### Task directions
In the entries below, find each line with the string "ends" and copy it.

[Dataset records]
-- ==== Sys2Proof/Machine/EoaService.lean ====
section
/-! DEFINITION. EOA over the network (R356 to R368): which frames of channel 96 are accepted, session openings, protected
requests, and how sessions end. -/

namespace Sys2Proof.Machine

/-! ## Frames (R359, R360) -/

/-- A PDU the block drops, counted (R390). (DEDUCED, log entry 34.) -/
def State.dropPdu (s : State) : State := s.count 0x201A 2

/-- Header fields of a PDU (R356). -/
def pduType (p : Bytes) : Nat := byteAt p 1
def pduLen (p : Bytes) : Nat := le p 2 2
def pduSession (p : Bytes) : Nat := le p 4 4
def pduSeq (p : Bytes) : Nat := le p 8 8

/-- VER and LEN are good; bytes beyond LEN are padding. -/
def pduOk (p : Bytes) : Bool := byteAt p 0 == 1 && decide (16 ≤ pduLen p ∧ pduLen p ≤ 1500 ∧ pduLen p ≤ p.length)

/-- The payload of a CAN FD single frame, with the length escape or without (R361). -/
def singleFrame (data : Bytes) : Option Bytes :=
  let n := byteAt data 0
  if n = 0 then (if byteAt data 1 + 2 ≤ data.length then some (slice data 2 (byteAt data 1)) else none)
  else if n ≤ 7 ∧ n + 1 ≤ data.length then some (slice data 1 n)
  else none

/-- The PDU that a frame carries whole, with its transport: an Ethernet frame addressed to the block (R360), or a single frame of a
binding that is on (R361). (DEDUCED, log entry 34.) -/
def State.pduOf (s : State) (f : EoaIn) : Option (Via × Bytes) :=
  if f.kind = 1 then
    if f.beatOk && decide (64 ≤ f.port ∧ f.port ≤ 95) && f.etherType == s.cfg.eoaEtherType && f.frame.take 6 == s.cfg.eoaMac
        && !allZero s.cfg.eoaMac then
      some (.eth (slice f.frame 6 6) f.tag, f.frame.drop (14 + f.tag.length))
    else none
  else
    match s.bindingOf f with
    | some b => (singleFrame f.frame).map fun p => (.can b, p)
    | none => none

/-- Take a PDU of type t from a frame of channel 96: dropped and counted, or passed on without its padding. A single frame ends an open
reception of its binding (R361). -/
def State.frameIn (s : State) (f : EoaIn) (t : Nat) (use : State → Via → Bytes → State) : State :=
  s.takeFrame f fun s =>
    if f.kind ≠ 1 ∧ f.kind ≠ 2 then s.count 0x201C 2
    else
      match s.pduOf f with
      | none => s.dropPdu
      | some (via, p) =>
        let s := s.endRx via
        if !pduOk p then s.dropPdu else if pduType p = t then use s via (p.take (pduLen p)) else s

/-- COAST ends for work that needs an engine (R359, R468). -/
def State.engineWork (s : State) : State := s.updPwr fun p => { p with coastCause := p.coastCause || p.state == .coast }

/-! ## Sessions -/

/-- Change session k. -/
def State.setSession (s : State) (k : Fin 8) (x : Option Session) : State :=
  s.updEoa fun e => { e with sessions := e.sessions.set k x }

/-- Open sessions, and openings in progress. -/
def State.openCount (s : State) : Nat := (s.eoa.sessions.toList.filter fun x => x.any (·.opened)).length
def State.openingCount (s : State) : Nat := (s.eoa.sessions.toList.filter fun x => x.any (!·.opened)).length

/-- A slot that satisfies p. -/
def State.findSession (s : State) (p : Session → Bool) : Option (Fin 8 × Session) :=
  (List.finRange 8).findSome? fun k => match s.eoa.sessions[k] with
    | some x => if p x then some (k, x) else none
    | none => none

/-- Transport code (R362). -/
def viaCode : Via → Nat
  | .eth _ _ => 1
  | .can _ => 2

/-- Refuse an opening: an ERROR PDU and an event (R367, R394). SESSION is the number that HELLO_REPLY has carried, or 0 (R356). -/
def State.refuseOpening (s : State) (via : Via) (port num : Nat) (st : EStatus) : State :=
  (s.logEvent 0x0009 0xFF (toLe 2 st.code ++ toLe 1 (viaCode via) ++ toLe 1 port)).sendPdu via port (errorPdu st num)

/-- A new opening, before any fragment. -/
def Session.opening (num : Nat) (via : Via) (port now : Nat) : Session :=
  { number := num, opened := false, via := via, port := port, anchor := none, roles := 0, subject := zeros 16, clientEc := []
    clientPq := [], frags := [], nfrag := 0, msgLen := 0, hello := [], reply := [], secret := [], kIn := [], kOut := []
    ivIn := [], ivOut := [], lastSeq := 0, stored := none, inProcess := false, drops := 0, lastTime := now }

/-! ## Fragments (R356) -/

/-- A fragment's fields. -/
def fragNo (p : Bytes) : Nat := byteAt p 16
def fragCount (p : Bytes) : Nat := byteAt p 17
def fragLen (p : Bytes) : Nat := le p 20 4
def fragData (p : Bytes) : Bytes := p.drop 24

/-- The fragment is well formed, for a message of `len` bytes, and agrees with those received. -/
def Session.fragOk (x : Session) (p : Bytes) (len : Nat) : Bool :=
  decide (24 < p.length) && decide (1 ≤ fragCount p ∧ fragCount p ≤ 12) && decide (fragNo p < fragCount p) && allZero (slice p 18 2)
    && fragLen p == len && (x.nfrag == 0 || (x.nfrag == fragCount p && x.msgLen == fragLen p))
    && x.frags.all fun f => f.1 != fragNo p || f.2 == fragData p

/-- The fragment joins the others. -/
def Session.addFrag (x : Session) (p : Bytes) (now : Nat) : Session :=
  { x with nfrag := fragCount p, msgLen := fragLen p, lastTime := now
           frags := assocSet x.frags (fragNo p) (fragData p) }

/-- The whole message once every fragment is there. -/
def Session.message (x : Session) : Option Bytes :=
  if x.frags.length = x.nfrag then some ((List.range x.nfrag).map fun i => (x.frags.lookup i).getD []).flatten else none

/-! ## HELLO (R364 to R367) -/

/-- The time limits of a certificate hold (R364). -/
def State.inTime (s : State) (cert : Bytes) : Bool :=
  if s.pins.tbValid then decide (le cert 8 8 ≤ s.tbSeconds ∧ s.tbSeconds ≤ le cert 16 8) else decide (s.jnl.time ≤ le cert 16 8)

/-- What refuses a complete HELLO, in the order of R367. (DEDUCED, log entry 34.) -/
def State.helloRefused (s : State) (m : Bytes) : Option EStatus :=
  let cert := m.drop 1252
  match s.anchorAt (byteAt cert 2) with
  | none => some .authFail
  | some a =>
    if !(le cert 0 2 == 0x0301 && allZero (slice cert 4 4) && certSigsOk a cert && s.inTime cert && kemKeyOk 0x51 (slice m 68 1184)) then
      some .authFail
    else if byteAt m 32 &&& byteAt cert 3 &&& a.roles = 0 then some .accessDenied
    else if !allZero (slice m 33 3) then some .typeLength
    else none

/-- The block's HELLO_REPLY with the session secret (R365, R366); its operations on private keys draw their blinding (R309). -/
def State.helloReply (s : State) (m : Bytes) : Bytes × Bytes × State :=
  let r := s.drawBytes false 96
  let r := (r.1, r.2.exchange 0 (.random r.1))
  let xk := slice r.1 32 32
  let kem := kemEncaps 0x51 (slice m 68 1184) (slice r.1 64 32)
  let pub := publicOf 0x5A xk
  let head := slice r.1 0 32 ++ pub ++ kem.2 ++ s.cfg.blockCert
  let key := s.eoaKey.getD []
  let sig := r.2.signPair (slice key 0 48) (slice key 48 32) (digest 0x32 48 (m ++ head))
  let z := sig.2.drawBytes false (blindLen 0x5A 32)
  let secret := digest 0x38 32 (kem.1 ++ x25519Blind z.1 xk (slice m 36 32) ++ kem.2 ++ slice m 36 32 ++ pub)
  (head ++ sig.1, secret, z.2)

### Answer space
/-- Take a PDU of type t from a frame of channel 96: dropped and counted, or passed on without its padding. A single frame ends an open
/-- COAST ends for work that needs an engine (R359, R468). -/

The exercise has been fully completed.